Which lines of the records below contain the string "access"? Report each of them.

* [Records to use]:
★ ★ ★ ★ ★

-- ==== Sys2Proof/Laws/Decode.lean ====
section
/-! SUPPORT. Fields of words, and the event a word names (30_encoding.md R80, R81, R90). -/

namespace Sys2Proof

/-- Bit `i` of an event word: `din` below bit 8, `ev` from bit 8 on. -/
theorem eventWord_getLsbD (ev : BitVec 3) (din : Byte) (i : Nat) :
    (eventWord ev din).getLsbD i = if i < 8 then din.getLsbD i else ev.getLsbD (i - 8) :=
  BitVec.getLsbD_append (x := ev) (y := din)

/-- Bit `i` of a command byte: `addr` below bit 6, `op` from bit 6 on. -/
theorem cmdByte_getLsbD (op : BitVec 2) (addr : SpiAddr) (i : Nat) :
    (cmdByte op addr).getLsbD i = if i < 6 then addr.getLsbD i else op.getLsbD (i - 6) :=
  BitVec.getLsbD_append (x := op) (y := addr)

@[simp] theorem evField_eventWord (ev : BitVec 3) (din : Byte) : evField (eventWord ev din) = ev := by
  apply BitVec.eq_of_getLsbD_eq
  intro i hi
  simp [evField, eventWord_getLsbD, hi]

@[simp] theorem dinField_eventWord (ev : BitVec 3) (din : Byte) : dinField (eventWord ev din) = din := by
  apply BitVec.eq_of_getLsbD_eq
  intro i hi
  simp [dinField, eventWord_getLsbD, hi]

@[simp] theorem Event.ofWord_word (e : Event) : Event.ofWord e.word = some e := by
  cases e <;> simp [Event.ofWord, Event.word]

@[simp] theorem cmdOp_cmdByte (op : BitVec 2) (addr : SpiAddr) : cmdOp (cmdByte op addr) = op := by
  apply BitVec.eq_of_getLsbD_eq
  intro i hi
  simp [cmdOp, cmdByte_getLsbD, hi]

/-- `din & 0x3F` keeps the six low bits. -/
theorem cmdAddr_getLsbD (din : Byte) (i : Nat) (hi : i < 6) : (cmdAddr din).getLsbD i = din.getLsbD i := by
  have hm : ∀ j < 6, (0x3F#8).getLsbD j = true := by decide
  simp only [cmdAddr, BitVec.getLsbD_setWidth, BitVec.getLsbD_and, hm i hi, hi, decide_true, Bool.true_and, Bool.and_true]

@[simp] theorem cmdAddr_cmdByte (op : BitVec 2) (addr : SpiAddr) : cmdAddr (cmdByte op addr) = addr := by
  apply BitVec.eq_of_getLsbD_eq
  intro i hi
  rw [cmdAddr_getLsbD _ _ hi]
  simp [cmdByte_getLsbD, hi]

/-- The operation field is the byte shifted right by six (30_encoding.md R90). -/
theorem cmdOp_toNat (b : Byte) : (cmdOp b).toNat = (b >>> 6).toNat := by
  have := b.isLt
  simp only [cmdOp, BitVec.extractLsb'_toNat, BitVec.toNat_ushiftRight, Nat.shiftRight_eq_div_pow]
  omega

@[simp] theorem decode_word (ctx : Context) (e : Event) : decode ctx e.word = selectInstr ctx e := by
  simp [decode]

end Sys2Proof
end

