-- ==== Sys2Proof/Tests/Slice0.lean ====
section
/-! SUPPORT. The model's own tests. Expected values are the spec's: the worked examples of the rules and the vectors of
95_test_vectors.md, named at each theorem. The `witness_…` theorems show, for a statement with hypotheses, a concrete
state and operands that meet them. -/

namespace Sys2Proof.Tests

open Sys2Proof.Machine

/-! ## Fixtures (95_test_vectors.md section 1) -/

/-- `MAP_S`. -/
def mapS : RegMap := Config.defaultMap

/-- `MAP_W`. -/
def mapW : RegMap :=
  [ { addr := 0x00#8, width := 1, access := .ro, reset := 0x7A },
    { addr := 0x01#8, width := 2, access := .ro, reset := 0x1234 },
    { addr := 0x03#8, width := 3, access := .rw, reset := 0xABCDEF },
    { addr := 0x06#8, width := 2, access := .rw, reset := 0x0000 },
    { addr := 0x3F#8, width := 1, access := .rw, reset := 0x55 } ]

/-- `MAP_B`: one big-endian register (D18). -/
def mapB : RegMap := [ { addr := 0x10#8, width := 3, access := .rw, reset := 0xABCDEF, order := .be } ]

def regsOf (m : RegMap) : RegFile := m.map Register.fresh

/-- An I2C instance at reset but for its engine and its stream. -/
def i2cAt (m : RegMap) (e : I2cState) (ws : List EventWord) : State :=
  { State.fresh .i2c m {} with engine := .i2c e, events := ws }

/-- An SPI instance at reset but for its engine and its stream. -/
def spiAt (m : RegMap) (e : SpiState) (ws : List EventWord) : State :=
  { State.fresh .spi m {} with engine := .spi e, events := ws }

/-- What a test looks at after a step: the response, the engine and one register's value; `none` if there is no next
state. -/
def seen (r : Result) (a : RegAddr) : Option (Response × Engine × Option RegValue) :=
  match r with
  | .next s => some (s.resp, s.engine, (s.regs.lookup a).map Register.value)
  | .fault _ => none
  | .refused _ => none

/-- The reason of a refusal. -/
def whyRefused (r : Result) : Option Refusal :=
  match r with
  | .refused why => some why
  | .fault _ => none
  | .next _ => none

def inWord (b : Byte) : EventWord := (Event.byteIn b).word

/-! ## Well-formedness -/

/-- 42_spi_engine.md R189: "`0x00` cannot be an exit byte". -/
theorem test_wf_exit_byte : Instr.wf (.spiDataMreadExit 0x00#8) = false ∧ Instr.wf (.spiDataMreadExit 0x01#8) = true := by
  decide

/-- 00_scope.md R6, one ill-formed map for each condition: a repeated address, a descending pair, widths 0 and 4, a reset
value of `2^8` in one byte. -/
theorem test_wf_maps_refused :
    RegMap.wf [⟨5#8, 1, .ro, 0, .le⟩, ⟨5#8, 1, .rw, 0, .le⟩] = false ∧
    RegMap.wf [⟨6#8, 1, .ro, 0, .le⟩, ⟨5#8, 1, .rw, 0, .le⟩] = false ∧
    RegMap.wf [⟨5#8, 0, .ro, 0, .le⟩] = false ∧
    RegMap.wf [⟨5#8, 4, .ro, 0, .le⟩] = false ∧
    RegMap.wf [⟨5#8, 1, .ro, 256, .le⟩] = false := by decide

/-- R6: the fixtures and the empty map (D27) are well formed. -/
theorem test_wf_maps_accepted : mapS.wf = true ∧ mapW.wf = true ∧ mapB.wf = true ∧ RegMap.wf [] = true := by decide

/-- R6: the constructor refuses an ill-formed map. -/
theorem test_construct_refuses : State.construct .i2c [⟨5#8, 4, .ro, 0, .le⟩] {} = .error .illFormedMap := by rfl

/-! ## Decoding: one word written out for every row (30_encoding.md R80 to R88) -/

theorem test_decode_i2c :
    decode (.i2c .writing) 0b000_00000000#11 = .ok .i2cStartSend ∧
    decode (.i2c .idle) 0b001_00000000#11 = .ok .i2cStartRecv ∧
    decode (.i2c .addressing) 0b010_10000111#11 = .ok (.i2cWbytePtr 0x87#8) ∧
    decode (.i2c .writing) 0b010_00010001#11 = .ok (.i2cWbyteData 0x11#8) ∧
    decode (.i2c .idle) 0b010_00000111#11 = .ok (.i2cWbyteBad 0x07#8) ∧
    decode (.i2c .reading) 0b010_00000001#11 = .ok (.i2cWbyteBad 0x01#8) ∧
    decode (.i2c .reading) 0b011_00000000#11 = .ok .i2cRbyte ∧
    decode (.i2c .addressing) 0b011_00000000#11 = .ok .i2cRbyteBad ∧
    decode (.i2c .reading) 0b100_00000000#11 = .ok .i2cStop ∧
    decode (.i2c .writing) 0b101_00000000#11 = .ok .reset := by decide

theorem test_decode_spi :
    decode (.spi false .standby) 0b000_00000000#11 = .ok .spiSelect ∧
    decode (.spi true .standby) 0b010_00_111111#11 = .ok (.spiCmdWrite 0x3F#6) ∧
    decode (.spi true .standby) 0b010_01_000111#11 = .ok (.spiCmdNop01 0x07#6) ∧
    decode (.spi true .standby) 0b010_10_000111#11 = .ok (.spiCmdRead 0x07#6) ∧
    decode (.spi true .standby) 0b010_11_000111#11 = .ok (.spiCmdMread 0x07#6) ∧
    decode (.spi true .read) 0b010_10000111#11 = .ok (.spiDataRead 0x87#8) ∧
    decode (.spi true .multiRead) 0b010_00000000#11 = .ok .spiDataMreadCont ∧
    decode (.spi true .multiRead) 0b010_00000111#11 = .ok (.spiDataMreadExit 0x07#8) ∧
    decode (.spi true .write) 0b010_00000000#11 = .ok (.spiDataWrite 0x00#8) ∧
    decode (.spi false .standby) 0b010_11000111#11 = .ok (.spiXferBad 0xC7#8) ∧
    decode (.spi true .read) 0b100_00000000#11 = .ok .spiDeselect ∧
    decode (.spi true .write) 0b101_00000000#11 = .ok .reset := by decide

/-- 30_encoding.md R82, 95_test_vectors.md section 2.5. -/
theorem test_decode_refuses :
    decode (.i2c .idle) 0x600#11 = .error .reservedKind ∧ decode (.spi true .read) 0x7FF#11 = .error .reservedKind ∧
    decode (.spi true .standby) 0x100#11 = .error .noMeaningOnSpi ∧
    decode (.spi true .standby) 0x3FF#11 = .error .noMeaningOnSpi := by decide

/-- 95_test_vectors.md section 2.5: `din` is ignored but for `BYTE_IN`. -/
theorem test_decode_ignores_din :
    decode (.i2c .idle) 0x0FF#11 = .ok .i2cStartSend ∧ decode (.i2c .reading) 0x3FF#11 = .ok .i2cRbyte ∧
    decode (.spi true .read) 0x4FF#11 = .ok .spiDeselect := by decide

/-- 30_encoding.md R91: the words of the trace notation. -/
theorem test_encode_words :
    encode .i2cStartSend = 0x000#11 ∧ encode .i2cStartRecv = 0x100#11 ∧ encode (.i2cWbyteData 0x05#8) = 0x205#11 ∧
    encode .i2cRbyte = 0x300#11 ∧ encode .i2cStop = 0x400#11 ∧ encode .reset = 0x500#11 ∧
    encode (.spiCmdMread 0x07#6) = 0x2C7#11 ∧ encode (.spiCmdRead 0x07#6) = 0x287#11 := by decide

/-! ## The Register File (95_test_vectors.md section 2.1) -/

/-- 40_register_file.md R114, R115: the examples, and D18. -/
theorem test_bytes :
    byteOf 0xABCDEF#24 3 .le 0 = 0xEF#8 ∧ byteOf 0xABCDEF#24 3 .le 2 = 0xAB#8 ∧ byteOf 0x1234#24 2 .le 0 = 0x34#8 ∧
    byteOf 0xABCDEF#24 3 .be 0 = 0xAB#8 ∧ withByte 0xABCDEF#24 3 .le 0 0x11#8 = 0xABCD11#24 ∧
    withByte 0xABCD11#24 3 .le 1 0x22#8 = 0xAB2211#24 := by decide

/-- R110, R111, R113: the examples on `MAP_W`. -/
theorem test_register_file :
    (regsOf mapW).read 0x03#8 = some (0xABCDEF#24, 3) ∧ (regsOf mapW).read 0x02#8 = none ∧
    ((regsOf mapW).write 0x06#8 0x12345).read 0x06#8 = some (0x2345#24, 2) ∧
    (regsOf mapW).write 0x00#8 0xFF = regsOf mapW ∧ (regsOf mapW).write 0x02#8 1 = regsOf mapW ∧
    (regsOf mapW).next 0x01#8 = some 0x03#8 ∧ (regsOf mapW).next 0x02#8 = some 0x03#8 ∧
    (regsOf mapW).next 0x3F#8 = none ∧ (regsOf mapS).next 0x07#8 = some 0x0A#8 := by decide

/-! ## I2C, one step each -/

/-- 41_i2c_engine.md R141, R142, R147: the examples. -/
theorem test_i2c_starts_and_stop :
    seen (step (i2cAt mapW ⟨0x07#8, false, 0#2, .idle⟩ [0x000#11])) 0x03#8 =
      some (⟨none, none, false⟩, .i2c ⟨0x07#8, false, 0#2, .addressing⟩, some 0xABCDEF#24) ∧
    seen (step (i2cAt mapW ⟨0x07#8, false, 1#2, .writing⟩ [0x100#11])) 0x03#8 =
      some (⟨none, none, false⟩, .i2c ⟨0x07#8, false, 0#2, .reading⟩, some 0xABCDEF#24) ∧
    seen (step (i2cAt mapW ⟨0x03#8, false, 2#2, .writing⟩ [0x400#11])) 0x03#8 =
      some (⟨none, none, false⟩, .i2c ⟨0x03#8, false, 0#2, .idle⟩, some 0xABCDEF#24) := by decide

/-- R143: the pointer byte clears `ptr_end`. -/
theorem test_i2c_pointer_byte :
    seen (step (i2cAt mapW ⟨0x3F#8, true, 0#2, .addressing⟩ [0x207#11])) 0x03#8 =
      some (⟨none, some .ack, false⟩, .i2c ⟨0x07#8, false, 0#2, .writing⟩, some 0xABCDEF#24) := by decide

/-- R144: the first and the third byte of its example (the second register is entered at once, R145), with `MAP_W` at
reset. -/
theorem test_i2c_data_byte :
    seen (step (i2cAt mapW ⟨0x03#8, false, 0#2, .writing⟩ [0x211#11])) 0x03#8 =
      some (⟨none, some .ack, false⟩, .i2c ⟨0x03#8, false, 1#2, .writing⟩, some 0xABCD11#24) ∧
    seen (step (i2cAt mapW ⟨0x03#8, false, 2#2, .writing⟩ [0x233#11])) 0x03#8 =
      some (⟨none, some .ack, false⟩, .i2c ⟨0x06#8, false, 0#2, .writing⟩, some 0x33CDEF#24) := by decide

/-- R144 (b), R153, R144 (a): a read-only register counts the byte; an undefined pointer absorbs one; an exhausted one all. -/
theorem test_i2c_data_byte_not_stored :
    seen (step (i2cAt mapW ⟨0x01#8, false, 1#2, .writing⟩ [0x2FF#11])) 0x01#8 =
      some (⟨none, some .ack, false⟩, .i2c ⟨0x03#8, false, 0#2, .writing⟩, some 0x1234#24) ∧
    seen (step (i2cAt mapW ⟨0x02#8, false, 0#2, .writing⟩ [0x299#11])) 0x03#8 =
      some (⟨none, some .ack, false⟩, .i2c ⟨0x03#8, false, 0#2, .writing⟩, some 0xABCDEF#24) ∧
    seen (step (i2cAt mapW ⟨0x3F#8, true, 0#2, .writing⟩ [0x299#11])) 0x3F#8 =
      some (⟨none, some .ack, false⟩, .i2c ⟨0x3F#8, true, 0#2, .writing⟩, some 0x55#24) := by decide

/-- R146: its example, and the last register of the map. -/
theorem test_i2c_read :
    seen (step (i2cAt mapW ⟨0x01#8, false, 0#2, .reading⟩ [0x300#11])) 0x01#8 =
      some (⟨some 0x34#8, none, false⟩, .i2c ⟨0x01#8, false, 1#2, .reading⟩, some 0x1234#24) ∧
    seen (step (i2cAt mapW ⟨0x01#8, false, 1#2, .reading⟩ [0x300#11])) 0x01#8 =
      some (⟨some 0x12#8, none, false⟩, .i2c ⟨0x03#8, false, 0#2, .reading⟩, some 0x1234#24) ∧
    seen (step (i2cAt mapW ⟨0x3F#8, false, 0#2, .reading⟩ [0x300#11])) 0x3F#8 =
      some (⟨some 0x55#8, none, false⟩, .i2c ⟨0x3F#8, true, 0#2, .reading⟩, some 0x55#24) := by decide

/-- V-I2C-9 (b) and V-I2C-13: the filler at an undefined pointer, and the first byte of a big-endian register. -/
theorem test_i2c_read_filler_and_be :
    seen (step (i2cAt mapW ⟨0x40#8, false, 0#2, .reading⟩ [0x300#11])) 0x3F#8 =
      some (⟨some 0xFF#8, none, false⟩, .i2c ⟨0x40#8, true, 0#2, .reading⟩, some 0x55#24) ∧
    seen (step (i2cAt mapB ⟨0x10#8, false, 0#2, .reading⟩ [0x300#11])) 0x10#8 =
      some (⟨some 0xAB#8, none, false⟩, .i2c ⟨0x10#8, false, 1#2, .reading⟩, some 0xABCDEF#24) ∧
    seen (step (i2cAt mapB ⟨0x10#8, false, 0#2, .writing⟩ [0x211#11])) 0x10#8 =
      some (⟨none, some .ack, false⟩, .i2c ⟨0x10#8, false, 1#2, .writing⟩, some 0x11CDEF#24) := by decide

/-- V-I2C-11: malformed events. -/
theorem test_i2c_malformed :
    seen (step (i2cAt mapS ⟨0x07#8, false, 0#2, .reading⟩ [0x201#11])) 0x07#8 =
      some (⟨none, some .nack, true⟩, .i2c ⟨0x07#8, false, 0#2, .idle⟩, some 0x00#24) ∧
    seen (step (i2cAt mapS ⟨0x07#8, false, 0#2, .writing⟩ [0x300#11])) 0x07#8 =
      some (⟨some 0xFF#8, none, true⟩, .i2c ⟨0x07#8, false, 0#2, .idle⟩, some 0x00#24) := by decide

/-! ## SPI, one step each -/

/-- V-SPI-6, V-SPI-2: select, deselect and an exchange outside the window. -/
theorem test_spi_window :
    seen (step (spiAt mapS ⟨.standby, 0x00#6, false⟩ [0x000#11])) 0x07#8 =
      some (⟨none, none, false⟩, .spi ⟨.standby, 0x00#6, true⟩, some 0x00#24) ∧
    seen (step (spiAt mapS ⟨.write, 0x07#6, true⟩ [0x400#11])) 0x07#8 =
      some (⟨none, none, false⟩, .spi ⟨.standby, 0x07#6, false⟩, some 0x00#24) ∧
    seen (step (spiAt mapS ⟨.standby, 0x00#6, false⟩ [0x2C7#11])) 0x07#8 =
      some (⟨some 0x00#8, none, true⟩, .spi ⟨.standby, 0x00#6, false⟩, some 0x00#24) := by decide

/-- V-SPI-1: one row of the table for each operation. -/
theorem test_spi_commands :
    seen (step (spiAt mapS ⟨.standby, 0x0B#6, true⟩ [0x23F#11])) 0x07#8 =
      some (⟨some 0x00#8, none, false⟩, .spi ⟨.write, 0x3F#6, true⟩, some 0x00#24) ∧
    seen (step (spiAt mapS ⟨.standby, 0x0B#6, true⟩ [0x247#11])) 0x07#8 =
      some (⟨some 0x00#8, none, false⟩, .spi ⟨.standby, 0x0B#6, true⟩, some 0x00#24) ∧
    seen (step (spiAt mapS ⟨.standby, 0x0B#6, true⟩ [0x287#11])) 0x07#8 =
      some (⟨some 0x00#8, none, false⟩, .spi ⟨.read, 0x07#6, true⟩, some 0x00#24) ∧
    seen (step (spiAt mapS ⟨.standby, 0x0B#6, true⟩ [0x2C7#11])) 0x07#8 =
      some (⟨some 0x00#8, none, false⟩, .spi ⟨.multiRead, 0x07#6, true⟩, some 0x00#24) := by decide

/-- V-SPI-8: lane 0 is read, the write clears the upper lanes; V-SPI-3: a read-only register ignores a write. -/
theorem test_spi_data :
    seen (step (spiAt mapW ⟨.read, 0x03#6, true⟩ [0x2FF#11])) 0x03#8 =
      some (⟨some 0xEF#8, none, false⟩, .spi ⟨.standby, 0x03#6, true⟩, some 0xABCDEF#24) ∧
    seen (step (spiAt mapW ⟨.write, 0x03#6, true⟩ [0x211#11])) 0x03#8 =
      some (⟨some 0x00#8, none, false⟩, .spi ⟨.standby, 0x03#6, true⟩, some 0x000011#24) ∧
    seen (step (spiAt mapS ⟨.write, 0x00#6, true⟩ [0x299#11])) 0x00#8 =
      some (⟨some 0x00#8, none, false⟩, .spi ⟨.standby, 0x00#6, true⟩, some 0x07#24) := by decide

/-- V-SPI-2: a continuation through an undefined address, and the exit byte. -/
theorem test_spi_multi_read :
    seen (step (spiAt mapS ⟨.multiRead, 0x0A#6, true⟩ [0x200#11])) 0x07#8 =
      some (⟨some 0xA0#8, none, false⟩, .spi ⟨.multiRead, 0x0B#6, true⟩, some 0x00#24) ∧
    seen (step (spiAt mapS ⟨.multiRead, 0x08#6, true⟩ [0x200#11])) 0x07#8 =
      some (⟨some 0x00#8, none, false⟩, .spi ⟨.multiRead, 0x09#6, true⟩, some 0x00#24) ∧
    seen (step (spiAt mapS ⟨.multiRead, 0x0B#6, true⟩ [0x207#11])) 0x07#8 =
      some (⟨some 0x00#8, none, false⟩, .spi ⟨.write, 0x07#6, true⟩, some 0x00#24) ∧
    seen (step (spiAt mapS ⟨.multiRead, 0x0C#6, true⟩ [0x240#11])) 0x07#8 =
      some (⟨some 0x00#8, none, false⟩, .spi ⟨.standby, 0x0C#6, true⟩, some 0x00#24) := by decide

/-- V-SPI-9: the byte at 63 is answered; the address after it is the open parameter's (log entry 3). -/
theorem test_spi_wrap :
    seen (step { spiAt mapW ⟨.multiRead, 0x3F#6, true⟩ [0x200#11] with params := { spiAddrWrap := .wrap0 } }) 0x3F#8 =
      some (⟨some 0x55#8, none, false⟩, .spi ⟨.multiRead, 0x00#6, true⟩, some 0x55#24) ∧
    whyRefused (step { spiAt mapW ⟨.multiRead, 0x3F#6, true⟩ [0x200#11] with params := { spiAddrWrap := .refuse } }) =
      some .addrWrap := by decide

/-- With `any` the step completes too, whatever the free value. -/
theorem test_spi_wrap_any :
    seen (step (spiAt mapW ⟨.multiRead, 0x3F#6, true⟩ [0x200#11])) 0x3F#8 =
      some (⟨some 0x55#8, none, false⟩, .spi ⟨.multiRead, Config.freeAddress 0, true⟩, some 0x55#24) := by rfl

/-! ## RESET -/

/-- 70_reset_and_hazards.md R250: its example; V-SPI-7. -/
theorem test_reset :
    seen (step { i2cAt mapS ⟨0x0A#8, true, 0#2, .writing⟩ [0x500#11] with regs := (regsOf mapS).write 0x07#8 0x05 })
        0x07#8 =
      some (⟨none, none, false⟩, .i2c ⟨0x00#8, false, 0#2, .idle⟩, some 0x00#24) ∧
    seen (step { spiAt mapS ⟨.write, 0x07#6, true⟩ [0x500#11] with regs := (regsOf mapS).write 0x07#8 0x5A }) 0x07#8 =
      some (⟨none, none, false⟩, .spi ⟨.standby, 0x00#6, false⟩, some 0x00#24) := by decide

★ ★ ★ ★ ★

* [Your response]:
  [ { addr := 0x00#8, width := 1, access := .ro, reset := 0x7A },
    { addr := 0x01#8, width := 2, access := .ro, reset := 0x1234 },
    { addr := 0x03#8, width := 3, access := .rw, reset := 0xABCDEF },
    { addr := 0x06#8, width := 2, access := .rw, reset := 0x0000 },
    { addr := 0x3F#8, width := 1, access := .rw, reset := 0x55 } ]
def mapB : RegMap := [ { addr := 0x10#8, width := 3, access := .rw, reset := 0xABCDEF, order := .be } ]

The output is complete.